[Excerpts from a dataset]
###
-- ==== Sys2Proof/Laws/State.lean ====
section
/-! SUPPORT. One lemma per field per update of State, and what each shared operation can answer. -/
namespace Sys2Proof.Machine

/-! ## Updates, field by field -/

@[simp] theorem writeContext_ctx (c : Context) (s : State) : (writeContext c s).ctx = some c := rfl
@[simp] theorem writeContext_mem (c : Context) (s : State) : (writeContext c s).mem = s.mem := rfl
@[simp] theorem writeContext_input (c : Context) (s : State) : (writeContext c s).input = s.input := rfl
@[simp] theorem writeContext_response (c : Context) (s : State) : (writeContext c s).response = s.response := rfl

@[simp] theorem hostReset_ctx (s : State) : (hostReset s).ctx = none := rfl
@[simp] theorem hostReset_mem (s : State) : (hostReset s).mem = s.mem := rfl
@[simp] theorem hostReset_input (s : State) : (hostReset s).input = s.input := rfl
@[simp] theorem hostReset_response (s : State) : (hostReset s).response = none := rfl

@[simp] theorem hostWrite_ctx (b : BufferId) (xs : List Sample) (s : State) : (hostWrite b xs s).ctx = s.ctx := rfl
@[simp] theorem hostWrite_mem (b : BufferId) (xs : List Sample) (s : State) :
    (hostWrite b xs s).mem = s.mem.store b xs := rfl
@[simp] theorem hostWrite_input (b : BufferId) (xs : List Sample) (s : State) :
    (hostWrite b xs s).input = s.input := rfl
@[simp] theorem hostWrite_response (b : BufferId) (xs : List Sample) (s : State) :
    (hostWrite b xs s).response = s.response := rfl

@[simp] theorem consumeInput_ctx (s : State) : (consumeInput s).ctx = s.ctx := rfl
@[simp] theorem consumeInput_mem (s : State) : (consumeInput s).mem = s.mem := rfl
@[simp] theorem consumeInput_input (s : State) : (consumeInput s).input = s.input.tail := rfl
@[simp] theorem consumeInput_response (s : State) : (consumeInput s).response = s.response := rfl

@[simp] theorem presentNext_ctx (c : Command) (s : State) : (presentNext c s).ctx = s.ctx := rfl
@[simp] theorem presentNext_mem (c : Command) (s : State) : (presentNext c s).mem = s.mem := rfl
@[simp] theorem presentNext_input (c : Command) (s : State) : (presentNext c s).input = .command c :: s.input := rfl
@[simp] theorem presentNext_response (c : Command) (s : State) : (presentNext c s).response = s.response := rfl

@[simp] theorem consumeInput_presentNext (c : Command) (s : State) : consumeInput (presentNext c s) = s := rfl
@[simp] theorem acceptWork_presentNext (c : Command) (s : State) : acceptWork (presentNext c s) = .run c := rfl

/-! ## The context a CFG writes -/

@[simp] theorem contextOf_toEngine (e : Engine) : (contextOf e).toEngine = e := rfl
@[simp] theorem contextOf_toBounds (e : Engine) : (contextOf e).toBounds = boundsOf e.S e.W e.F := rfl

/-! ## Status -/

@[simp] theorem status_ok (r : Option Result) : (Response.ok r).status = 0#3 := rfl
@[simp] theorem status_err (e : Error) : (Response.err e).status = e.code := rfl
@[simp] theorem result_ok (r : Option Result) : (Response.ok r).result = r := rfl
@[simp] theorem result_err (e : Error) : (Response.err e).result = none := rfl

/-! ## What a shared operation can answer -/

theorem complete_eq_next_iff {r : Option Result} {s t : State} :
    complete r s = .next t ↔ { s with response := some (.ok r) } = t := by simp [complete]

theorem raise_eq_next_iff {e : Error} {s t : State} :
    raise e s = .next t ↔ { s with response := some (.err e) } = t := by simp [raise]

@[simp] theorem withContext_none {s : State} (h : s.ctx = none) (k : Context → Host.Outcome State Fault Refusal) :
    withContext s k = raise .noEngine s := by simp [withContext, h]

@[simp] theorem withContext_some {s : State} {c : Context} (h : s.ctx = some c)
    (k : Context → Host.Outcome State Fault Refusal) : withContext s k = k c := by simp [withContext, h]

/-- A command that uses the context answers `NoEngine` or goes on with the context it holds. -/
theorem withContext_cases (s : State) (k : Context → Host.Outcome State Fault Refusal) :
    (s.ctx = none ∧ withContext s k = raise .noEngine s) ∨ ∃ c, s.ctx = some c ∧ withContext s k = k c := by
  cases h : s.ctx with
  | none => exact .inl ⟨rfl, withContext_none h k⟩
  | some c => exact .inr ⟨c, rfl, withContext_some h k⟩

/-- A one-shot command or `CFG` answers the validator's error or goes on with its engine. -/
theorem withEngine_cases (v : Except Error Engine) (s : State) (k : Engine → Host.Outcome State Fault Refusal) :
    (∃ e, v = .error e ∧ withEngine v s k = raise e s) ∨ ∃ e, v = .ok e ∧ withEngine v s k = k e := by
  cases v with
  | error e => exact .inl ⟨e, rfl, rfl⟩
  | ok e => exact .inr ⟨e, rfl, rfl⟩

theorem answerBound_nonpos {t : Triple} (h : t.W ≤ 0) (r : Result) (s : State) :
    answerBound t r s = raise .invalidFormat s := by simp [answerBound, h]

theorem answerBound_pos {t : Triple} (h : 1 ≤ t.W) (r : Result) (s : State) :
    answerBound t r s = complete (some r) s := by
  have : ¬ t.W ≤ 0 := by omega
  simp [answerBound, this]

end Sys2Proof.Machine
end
###
All of the data is to be transcribed exactly as written.

**COMPLETED EXERCISE:**
-- ==== Sys2Proof/Laws/State.lean ====
section
/-! SUPPORT. One lemma per field per update of State, and what each shared operation can answer. -/
namespace Sys2Proof.Machine

/-! ## Updates, field by field -/

@[simp] theorem writeContext_ctx (c : Context) (s : State) : (writeContext c s).ctx = some c := rfl
@[simp] theorem writeContext_mem (c : Context) (s : State) : (writeContext c s).mem = s.mem := rfl
@[simp] theorem writeContext_input (c : Context) (s : State) : (writeContext c s).input = s.input := rfl
@[simp] theorem writeContext_response (c : Context) (s : State) : (writeContext c s).response = s.response := rfl

@[simp] theorem hostReset_ctx (s : State) : (hostReset s).ctx = none := rfl
@[simp] theorem hostReset_mem (s : State) : (hostReset s).mem = s.mem := rfl
@[simp] theorem hostReset_input (s : State) : (hostReset s).input = s.input := rfl
@[simp] theorem hostReset_response (s : State) : (hostReset s).response = none := rfl

@[simp] theorem hostWrite_ctx (b : BufferId) (xs : List Sample) (s : State) : (hostWrite b xs s).ctx = s.ctx := rfl
@[simp] theorem hostWrite_mem (b : BufferId) (xs : List Sample) (s : State) :
    (hostWrite b xs s).mem = s.mem.store b xs := rfl
@[simp] theorem hostWrite_input (b : BufferId) (xs : List Sample) (s : State) :
    (hostWrite b xs s).input = s.input := rfl
@[simp] theorem hostWrite_response (b : BufferId) (xs : List Sample) (s : State) :
    (hostWrite b xs s).response = s.response := rfl

@[simp] theorem consumeInput_ctx (s : State) : (consumeInput s).ctx = s.ctx := rfl
@[simp] theorem consumeInput_mem (s : State) : (consumeInput s).mem = s.mem := rfl
@[simp] theorem consumeInput_input (s : State) : (consumeInput s).input = s.input.tail := rfl
@[simp] theorem consumeInput_response (s : State) : (consumeInput s).response = s.response := rfl

@[simp] theorem presentNext_ctx (c : Command) (s : State) : (presentNext c s).ctx = s.ctx := rfl
@[simp] theorem presentNext_mem (c : Command) (s : State) : (presentNext c s).mem = s.mem := rfl
@[simp] theorem presentNext_input (c : Command) (s : State) : (presentNext c s).input = .command c :: s.input := rfl
@[simp] theorem presentNext_response (c : Command) (s : State) : (presentNext c s).response = s.response := rfl

@[simp] theorem consumeInput_presentNext (c : Command) (s : State) : consumeInput (presentNext c s) = s := rfl
@[simp] theorem acceptWork_presentNext (c : Command) (s : State) : acceptWork (presentNext c s) = .run c := rfl

/-! ## The context a CFG writes -/

@[simp] theorem contextOf_toEngine (e : Engine) : (contextOf e).toEngine = e := rfl
@[simp] theorem contextOf_toBounds (e : Engine) : (contextOf e).toBounds = boundsOf e.S e.W e.F := rfl

/-! ## Status -/

@[simp] theorem status_ok (r : Option Result) : (Response.ok r).status = 0#3 := rfl
@[simp] theorem status_err (e : Error) : (Response.err e).status = e.code := rfl
@[simp] theorem result_ok (r : Option Result) : (Response.ok r).result = r := rfl
@[simp] theorem result_err (e : Error) : (Response.err e).result = none := rfl

/-! ## What a shared operation can answer -/

theorem complete_eq_next_iff {r : Option Result} {s t : State} :
    complete r s = .next t ↔ { s with response := some (.ok r) } = t := by simp [complete]

theorem raise_eq_next_iff {e : Error} {s t : State} :
    raise e s = .next t ↔ { s with response := some (.err e) } = t := by simp [raise]

@[simp] theorem withContext_none {s : State} (h : s.ctx = none) (k : Context → Host.Outcome State Fault Refusal) :
    withContext s k = raise .noEngine s := by simp [withContext, h]

@[simp] theorem withContext_some {s : State} {c : Context} (h : s.ctx = some c)
    (k : Context → Host.Outcome State Fault Refusal) : withContext s k = k c := by simp [withContext, h]

/-- A command that uses the context answers `NoEngine` or goes on with the context it holds. -/
theorem withContext_cases (s : State) (k : Context → Host.Outcome State Fault Refusal) :
    (s.ctx = none ∧ withContext s k = raise .noEngine s) ∨ ∃ c, s.ctx = some c ∧ withContext s k = k c := by
  cases h : s.ctx with
  | none => exact .inl ⟨rfl, withContext_none h k⟩
  | some c => exact .inr ⟨c, rfl, withContext_some h k⟩

/-- A one-shot command or `CFG` answers the validator's error or goes on with its engine. -/
theorem withEngine_cases (v : Except Error Engine) (s : State) (k : Engine → Host.Outcome State Fault Refusal) :
    (∃ e, v = .error e ∧ withEngine v s k = raise e s) ∨ ∃ e, v = .ok e ∧ withEngine v s k = k e := by
  cases v with
  | error e => exact .inl ⟨e, rfl, rfl⟩
  | ok e => exact .inr ⟨e, rfl, rfl⟩

theorem answerBound_nonpos {t : Triple} (h : t.W ≤ 0) (r : Result) (s : State) :
    answerBound t r s = raise .invalidFormat s := by simp [answerBound, h]

theorem answerBound_pos {t : Triple} (h : 1 ≤ t.W) (r : Result) (s : State) :
    answerBound t r s = complete (some r) s := by
  have : ¬ t.W ≤ 0 := by omega
  simp [answerBound, this]

end Sys2Proof.Machine
end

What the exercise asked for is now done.